To date, $51 billion of these bonds have been issued worldwide. So far in 2014, five municipal issuers have issued them.

Nappier's office is working on this inaugural project with JPMorgan, one of the banks that drafted the green bond principles.

"Increasing the amount of capital targeted to address pressing environmental challenges such as climate change is critical," said Marilyn Ceci, the bank's managing director and head of green bonds.

Massachusetts became the first state to offer such bonds to the municipal market with its $100 million fixed-rate, new-money offering in July 2013. This September, California conducted its inaugural green bond sale and Massachusetts its second.

Additionally, the New York State Environmental Facilities Corp. in June packaged $213 million in drinking water and wastewater projects as green bonds, and one month later, the District of Columbia Water and Sewer Authority sold $350 million of green bonds.

In New York City, Mayor Bill de Blasio and Comptroller Scott Stringer have each proposed environmentally themed financings.

De Blasio last month called for 24 solar power installations at city schools, with the city to fund all but $5 million of the $28 million cost.
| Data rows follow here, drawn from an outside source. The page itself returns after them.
/-- Is the group of a record at one GEN whole: END valid, parts 0 to n − 1 valid (R484)? -/
def groupWhole (all : List (Nat × Sheaf)) (t key gen : Nat) : Bool :=
  let g := all.filter fun e => e.2.gen == gen
  let mine := g.filter fun e => e.2.type == t && recKey t e.2.rkey == key
  (g.any fun e => e.2.last) &&
  (match mine.find? fun e => partOf t e.2.rkey == 0 with
   | none => false
   | some (_, p0) => p0.tomb || (List.range (partsOf p0)).all fun i => mine.any fun e => partOf t e.2.rkey == i)

/-- The chosen group of a record: its sheaves by part, with the highest GEN that makes a whole group (R484). -/
def chosen (all : List (Nat × Sheaf)) (t key : Nat) : Option (List Sheaf) :=
  let gens := (all.filter fun e => e.2.type == t && recKey t e.2.rkey == key && groupWhole all t key e.2.gen).map (·.2.gen)
  match gens.foldl (fun b g => match b with | none => some g | some x => if x < g then some g else b) (none : Option Nat) with
  | none => none
  | some g => some ((all.filter fun e => e.2.type == t && recKey t e.2.rkey == key && e.2.gen == g).map (·.2))

/-- Value bytes of a group of a Ledger record (R481): up to 40 a part. -/
def groupBytes (g : List Sheaf) : List Byte :=
  let n := match g.find? fun s => partOf s.type s.rkey == 0 with
    | some s => s.body % 2 ^ 16
    | none => 0
  ((List.range (max 1 (ceilDiv n 40))).flatMap fun i =>
    match g.find? fun s => partOf s.type s.rkey == i with
    | some s => toLe 40 (s.body / 2 ^ 32)
    | none => []).take n

/-- Sheaves asked for and not yet committed, oldest first. -/
def queuedSheaves (w : Wall) : List (Nat × Sheaf) := (w.gra.queue ++ w.gra.waiting).map fun c => (0, c.sheaf)

/-- The Granary value of a Ledger record, with what is queued counted as held when `q`. -/
def storedBytes (q : Bool) (index sub : Nat) (w : Wall) : Option (List Byte) :=
  let t := if index / 256 = 0x12 ∨ index / 4096 = 7 then 0x44 else 0x01
  match chosen (sheaves w ++ (if q then queuedSheaves w else [])) t (index + sub * 2 ^ 16) with
  | none => none
  | some g => if g.any (·.tomb) then none else some (groupBytes g)

/-! ### Asking for sheaves (R490) -/

/-- Let waiting sheaves into the queue in order: other than reservations they enter while more than four places
are free (R490). -/
def admitItems : List CommitItem → List CommitItem → List CommitItem × List CommitItem
  | q, [] => (q, [])
  | q, c :: cs => if q.length < 8 then admitItems (q ++ [c]) cs else (q, c :: cs)

def pumpQueue (w : Wall) : Wall :=
  if w.bnd.queueShut then w
  else
    let r := admitItems w.gra.queue w.gra.waiting
    { w with gra := { w.gra with queue := r.1, waiting := r.2 } }

/-- Ask for sheaves of one group, in order. -/
def askSheaves (l : List CommitItem) (w : Wall) : Wall :=
  if granaryShut w then w else pumpQueue { w with gra := { w.gra with waiting := w.gra.waiting ++ l } }

/-- A group of one record: `bodies` by part, one fresh GEN, END on the last (R483). -/
def groupOf (type key : Nat) (tomb : Bool) (bodies : List Nat) (rank : Nat) (after : After) (gen layout : Nat) : List CommitItem :=
  bodies.zipIdx.map fun (b, i) =>
    { sheaf := { type := type, tomb := tomb, last := i + 1 == bodies.length, rkey := key + (if isMulti type then i * 2 ^ 24 else 0),
                 gen := gen, layout := layout, body := b },
      rank := rank, after := if i + 1 = bodies.length then after else .none, repair := none }

/-- Ask for one record's group; GEN advances by one (R483). -/
def askRecord (type key : Nat) (tomb : Bool) (bodies : List Nat) (rank : Nat) (after : After) (w : Wall) : Wall :=
  if granaryShut w then w
  else
    let g := w.gra.genNext
    askSheaves (groupOf type key tomb bodies rank after g (w.get Reg.granaryLayout))
      { w with gra := { w.gra with genNext := g + 1 } }

/-- Bodies of a Ledger value: total length, mark, up to 40 bytes a part (R481). -/
def ledgerBodies (l : List Byte) (mark : Nat) : List Nat :=
  (List.range (max 1 (ceilDiv l.length 40))).map fun i =>
    l.length + mark * 2 ^ 16 + ofLe ((l.drop (40 * i)).take 40) * 2 ^ 32

def ledgerType (index : Nat) : Nat := if index / 256 = 0x12 ∨ index / 4096 = 7 then 0x44 else 0x01

/-- Commit a Ledger object's bytes. -/
def askLedger (index sub : Nat) (l : List Byte) (after : After) (w : Wall) : Wall :=
  askRecord (ledgerType index) (index + sub * 2 ^ 16) false (ledgerBodies l 0) 3 after w

/-- A TEXT value's bytes: the number holds them below a final mark. -/
def textBytes (v : Nat) : List Byte := if v = 0 then [] else toLe ((bitLen v - 1) / 8) v
def textVal (l : List Byte) : Nat := if l = [] then 0 else ofLe l + 256 ^ l.length

/-- Size of a type in bytes (R77). -/
def tySize : OTy → Nat
  | .bool => 1
  | .u n => n
  | .i n => n
  | .time96 => 12
  | .oct n => n
  | .text => 256
  | .domain => 0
Stringer called for mainstreaming green bonds into GO offerings as part of the city's next major capital plan, in early 2015. According to Stringer, this would involve collaboration with the Mayor's Office of Management and Budget and other city agencies.

Nappier, a four-term state treasurer and former treasurer of Hartford, was a convener of the first investor summit on climate risk, held at the United Nations in New York. More recently, her office helped draft legislation to establish Connecticut's Green Bank, a quasi-public state agency to modernize Connecticut's energy strategies.